/-- FRAME_END: the frame from the sensor ends, with the headers corrected in it (R465, R466, R479). -/
def execFrameEnd (corrected : BitVec 8) (r : FrameEnd) (s : State) : Host.Outcome State Fault Refusal :=
  if s.awake && s.vid.inFrame then
    let piped := s.vid.piped
    let d := s.sensor
    let need := sensorW d * sensorH d * (if u8 d 10 == 2 then 2 else 1)
    let s := (s.bump VIDIN.CSI_ERR_ECC_CORR corrected.toNat).setVid fun v => { v with inFrame := false, piped := false }
    let s := if !piped then s else match r with
      | .whole l => if l.length == need then s.frameWhole (l.map (·.toNat)) else s.frameBad VIDIN.CSI_ERR_SIZE
      | .headerBad => s.frameBad VIDIN.CSI_ERR_HDR_BAD
      | .crcBad => s.frameBad VIDIN.CSI_ERR_CRC
      | .sizeBad => s.frameBad VIDIN.CSI_ERR_SIZE
    .next s.captureStopped.settle
  else .next s

/-- CSI_LINK: no frame start for 4 frame periods while streaming (R471); before a session's first record, CAPTURE_START ends
TIMEOUT and the session closes (R483). -/
def execCsiLink (s : State) : Host.Outcome State Fault Refusal :=
  if s.awake && s.rd VIDIN.STAT_STATE == 3 && s.ready .vidin then
    match s.vid.openTag with
    | some t => .next ((s.sessionClose.vidinRaise 0x0B04 1).endOpen t stTimeout).settle
    | none =>
      let s := s.setVid fun v => { v with inFrame := false, piped := false, fillE := none, fillS := none }
      .next (s.vidinRaise 0x0B04 2).settle
  else .next s

/-- A write of VIDIN.HOST_HOLD releases holds (R480). -/
def State.writeHostHold (s : State) (w : Word) : State :=
  let h := s.reg VIDIN.HOST_HOLD_E.addr
  s.setReg VIDIN.HOST_HOLD_E.addr (h &&& ~~~w)

/-- HOST_HOLD_RELEASE. -/
def execHostHoldRelease (w : BitVec 32) (s : State) : Host.Outcome State Fault Refusal :=
  .next (s.hostReg .vidin fun s => (s.writeHostHold w).settle)

/-- Word `k` of the head frame record; 0 where the FIFO is empty (R186, R479). -/
def State.frameWord (s : State) (k : Nat) : Nat :=
  match s.vid.fifo with
  | [] => 0
  | r :: _ => match k with
    | 0 => r.seq % 2 ^ 32
    | 1 => r.time
    | 2 => r.e + 256 * r.s + 65536 * bit r.held + 2 ^ 24 * r.mean
    | _ => r.exp + 65536 * r.gain

/-- A full read of the word at +12 pops the head record (R186). -/
def State.popRecord (s : State) : State := s.setVid fun v => { v with fifo := v.fifo.drop 1 }

/-- FRAME_RECORD_POP. -/
def execFrameRecordPop (s : State) : Host.Outcome State Fault Refusal :=
  .next (s.hostRead .vidin fun s => s.popRecord)

/-- The first condition that keeps VIDIN from READY, as VIDIN.STAT.WAIT_REASON. -/
def State.vidinWait (s : State) : Nat :=
  if s.ready .vidin then 0
  else if !s.flag CORE.CLK_STAT_HFXO_OK || s.hasFault 0x0003 then 1
  else if s.hasFault 0x0B01 || s.hasFault 0x0B02 || s.hasFault 0x0B03 then 2
  else if s.hasFault 0x0B04 then 3
  else if !(s.faultsOf .vidin).isEmpty then 4
  else 5

end Sys2Proof.Machine
end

## Problem statement
Starting with the first line of the data above, copy each line exactly until you reach the line with "def State.frameWord (s"; include that line as well.

## Response for this exercise
/-- FRAME_END: the frame from the sensor ends, with the headers corrected in it (R465, R466, R479). -/
def execFrameEnd (corrected : BitVec 8) (r : FrameEnd) (s : State) : Host.Outcome State Fault Refusal :=
  if s.awake && s.vid.inFrame then
    let piped := s.vid.piped
    let d := s.sensor
    let need := sensorW d * sensorH d * (if u8 d 10 == 2 then 2 else 1)
    let s := (s.bump VIDIN.CSI_ERR_ECC_CORR corrected.toNat).setVid fun v => { v with inFrame := false, piped := false }
    let s := if !piped then s else match r with
      | .whole l => if l.length == need then s.frameWhole (l.map (·.toNat)) else s.frameBad VIDIN.CSI_ERR_SIZE
      | .headerBad => s.frameBad VIDIN.CSI_ERR_HDR_BAD
      | .crcBad => s.frameBad VIDIN.CSI_ERR_CRC
      | .sizeBad => s.frameBad VIDIN.CSI_ERR_SIZE
    .next s.captureStopped.settle
  else .next s

/-- CSI_LINK: no frame start for 4 frame periods while streaming (R471); before a session's first record, CAPTURE_START ends
TIMEOUT and the session closes (R483). -/
def execCsiLink (s : State) : Host.Outcome State Fault Refusal :=
  if s.awake && s.rd VIDIN.STAT_STATE == 3 && s.ready .vidin then
    match s.vid.openTag with
    | some t => .next ((s.sessionClose.vidinRaise 0x0B04 1).endOpen t stTimeout).settle
    | none =>
      let s := s.setVid fun v => { v with inFrame := false, piped := false, fillE := none, fillS := none }
      .next (s.vidinRaise 0x0B04 2).settle
  else .next s

/-- A write of VIDIN.HOST_HOLD releases holds (R480). -/
def State.writeHostHold (s : State) (w : Word) : State :=
  let h := s.reg VIDIN.HOST_HOLD_E.addr
  s.setReg VIDIN.HOST_HOLD_E.addr (h &&& ~~~w)

/-- HOST_HOLD_RELEASE. -/
def execHostHoldRelease (w : BitVec 32) (s : State) : Host.Outcome State Fault Refusal :=
  .next (s.hostReg .vidin fun s => (s.writeHostHold w).settle)

/-- Word `k` of the head frame record; 0 where the FIFO is empty (R186, R479). -/
def State.frameWord (s : State) (k : Nat) : Nat :=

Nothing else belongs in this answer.